この場合、他の軸索。データセット内のすべてのR8軸索に対して軸索領域検出を繰り返した後、すべてのBrp点軸索とR8軸索がスポットオブジェクトのセットとして識別されます。そして、対応する細胞質領域は表面物体として識別されます。

次に、各軸索の向きと空間を手動で定義します。これは、髄質ニューロピルの各ニューロンに沿ったBrp GFP密度を後で定量化するために重要です。これを行うには、まず開始点と終了点を定義します。

[新しい測定点の追加] を選択し、[編集] を選択してから [オブジェクトの表面を選択] を選択し、サーフェス オブジェクトの上部を操作します。始点を定義するには、M1層内のR軸索のすべての表面オブジェクトに測定点を置きます。これらのポイントを体系的に再現可能な順序で配置します。

次に、終点を定義します。[新しい測定点の追加]を選択し、編集して、オブジェクトのサーフェスを再度選択します。次に、同じ系統的な順序を繰り返して、M3層のR軸索の底に測定点を配置します。

Brpバックグラウンド強度を定量化するには、2つのR7軸索の細胞質領域を分析します。add new surfacesを選択し、R8軸索の場合と同様にR7軸索の領域を手動で定義します。[タッチするオブジェクトの分割を有効にする]オプションをオンに切り替えないことを除いて、同じ設定を使用します。

これはオフのままにします。次に、定義されたR7軸索領域内にダミースポットオブジェクトを追加します。[新しいスポットを追加] を選択し、[自動作成をスキップして手動で編集する] を選択します。

次に、オブジェクトの中心を選択し、表面オブジェクトをクリックして、ダミースポットオブジェクトをR7軸索内に配置します。次に、2番目のR7軸索について、表面検出とスポット検出の手順を繰り返します。次に、R8軸索の場合と同様に、R7軸索の開始点と終了点を定義します。

この分析では、正しいソフトウェアがインストールされていることを確認してください。スポット データ、サーフェス データ、および 2 つの測定ポイント オブジェクト (それぞれに同じ数の測定ポイントを含む) を含むデータセットを開きます。データを検査します。

計算を機能させるには、両方の測定点オブジェクトに同じ数の計測点が必要です。スポット、軸索領域、開始点と終了点を定義したら、プラグインを起動します。まず、メタデータ、特にボクセルサイズを確認します。

編集から画像プロパティを開き、ジオメトリの座標の下にあるボクセルとミクロンの3次元を確認します。次に、強度解析のチャンネルを選択します。この場合、Brp GFPを示すチャネルが選択されます。

次に、結果のファイル名を定義します。
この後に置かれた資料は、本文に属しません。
-- ==== Sys2Proof/Tests/Slice0.lean ====
section
/-! SUPPORT. The model's own tests. Every expected value is the spec's: the vectors S1 to S8, V1 to V77 and the programs P1
to P4 of spec/95_test_vectors.md, by their number, or the patterns of spec/opcode_table.json. At the end, one witness for the
hypotheses of each obligation that has any. -/

namespace Sys2Proof.Tests

open Sys2Proof Sys2Proof.Machine Sys2Proof.Config

/-! ### Well-formedness and decoding -/

theorem test_wf_refuses_set_index_seven : (Instr.setProfileField 7 0).wf = false := by decide
theorem test_wf_refuses_get_index_seven : (Instr.getProfileField 7).wf = false := by decide
theorem test_wf_admits_index_six : (Instr.setProfileField 6 0).wf = true ∧ (Instr.getProfileField 6).wf = true := by decide

-- The words of sections 2.1 to 2.5 and of R92's pattern.
theorem test_decode_begin : decodeTableWord 48 0x01FF00000000 = some (.beginBlock 0xFF) := by decide
theorem test_decode_write : decodeTableWord 48 0x0221FFFFFF9C = some (.write 0x21 (-100)) := by decide
theorem test_decode_read : decodeTableWord 48 0x037F00000000 = some (.read 0x7F) := by decide
theorem test_decode_setRampMode : decodeTableWord 48 0x040300000000 = some (.setRampMode .hold) := by decide
theorem test_decode_jog : decodeTableWord 48 0x0500FFFFEC78 = some (.jog (-5000)) := by decide
theorem test_decode_moveTo : decodeTableWord 48 0x0600000013EC = some (.moveTo 5100) := by decide
theorem test_decode_setVelocity : decodeTableWord 48 0x070000030D40 = some (.setVelocity 200000) := by decide
theorem test_decode_enableStealthChop : decodeTableWord 48 0x080100000000 = some (.enableStealthChop true) := by decide
theorem test_decode_reverseDirection : decodeTableWord 48 0x090000000000 = some (.reverseDirection false) := by decide
theorem test_decode_setPosition : decodeTableWord 48 0x0A0000000000 = some (.setPosition 0) := by decide
theorem test_decode_getPosition : decodeTableWord 48 0x0B0000000000 = some .getPosition := by decide
theorem test_decode_setCurrentLimits : decodeTableWord 48 0x0C0F00C803E8 = some (.setCurrentLimits 15 200 1000) := by
  decide
theorem test_decode_updateMotionProfile : decodeTableWord 48 0x0D0000000000 = some .updateMotionProfile := by decide
theorem test_decode_getEncoderPosition : decodeTableWord 48 0x0E0000000000 = some .getEncoderPosition := by decide
theorem test_decode_setEncoderPosition : decodeTableWord 48 0x0F00FFFFF000 = some (.setEncoderPosition (-4096)) := by decide
theorem test_decode_isStopped : decodeTableWord 48 0x100000000000 = some .isStopped := by decide
theorem test_decode_setProfileField : decodeTableWord 48 0x1106FFFFFFFF = some (.setProfileField 6 0xFFFFFFFF) := by decide
theorem test_decode_getProfileField : decodeTableWord 48 0x120200000000 = some (.getProfileField 2) := by decide
theorem test_decode_frameWr : decodeTableWord 40 0xEC80000001 = some (.frameWr 0x6C 0x80000001) := by decide
theorem test_decode_frameRd : decodeTableWord 40 0x3900000000 = some (.frameRd 0x39) := by decide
次に、ビンの数を10として定義し、軸索の長さを100%に設定します次に、スポット半径を0.35ミクロンに、周囲の細胞質領域を50ミクロンに設定して、点の領域を定義します。最後に、synapse 検出コマンドを実行し、後で出力を統計的に分析します。

記載されたプロトコルに従って、Brp GFP点状を、一定の暗闇、一定の光、または通常の光/暗サイクルに曝露されたハエのR8シナプスで分析した。一定の光に照らされたハエのR8光受容体では、Brp puncta の数が有意に減少しました。プンクタの分布は、カスタムプラグインを使用して計算されました。

R8シナプスは、M1層からM3層までの軸索軸に沿って全体に分布していましたが、M1層とM3層では密度が高かった。同様に、punctaの非局在化レベルが計算されました。それらはすべての条件で変化しなかったが、Brp GFPの非局在化レベルは、一定の光の下で明らかに解消されるBrp-short-cherryのように、他のレポーターとは異なっていた。

AZから分解した後、Brpショートフラグメントの不適切な処理が存在する可能性があります。このビデオを見れば、1つのニューロンのシナプス可塑性特性を解析する方法を十分に理解できるはずです。このような可塑性には、シナプス数、それらの分布、およびシナプス後の特定の分子成分の濃縮の標識が含まれます。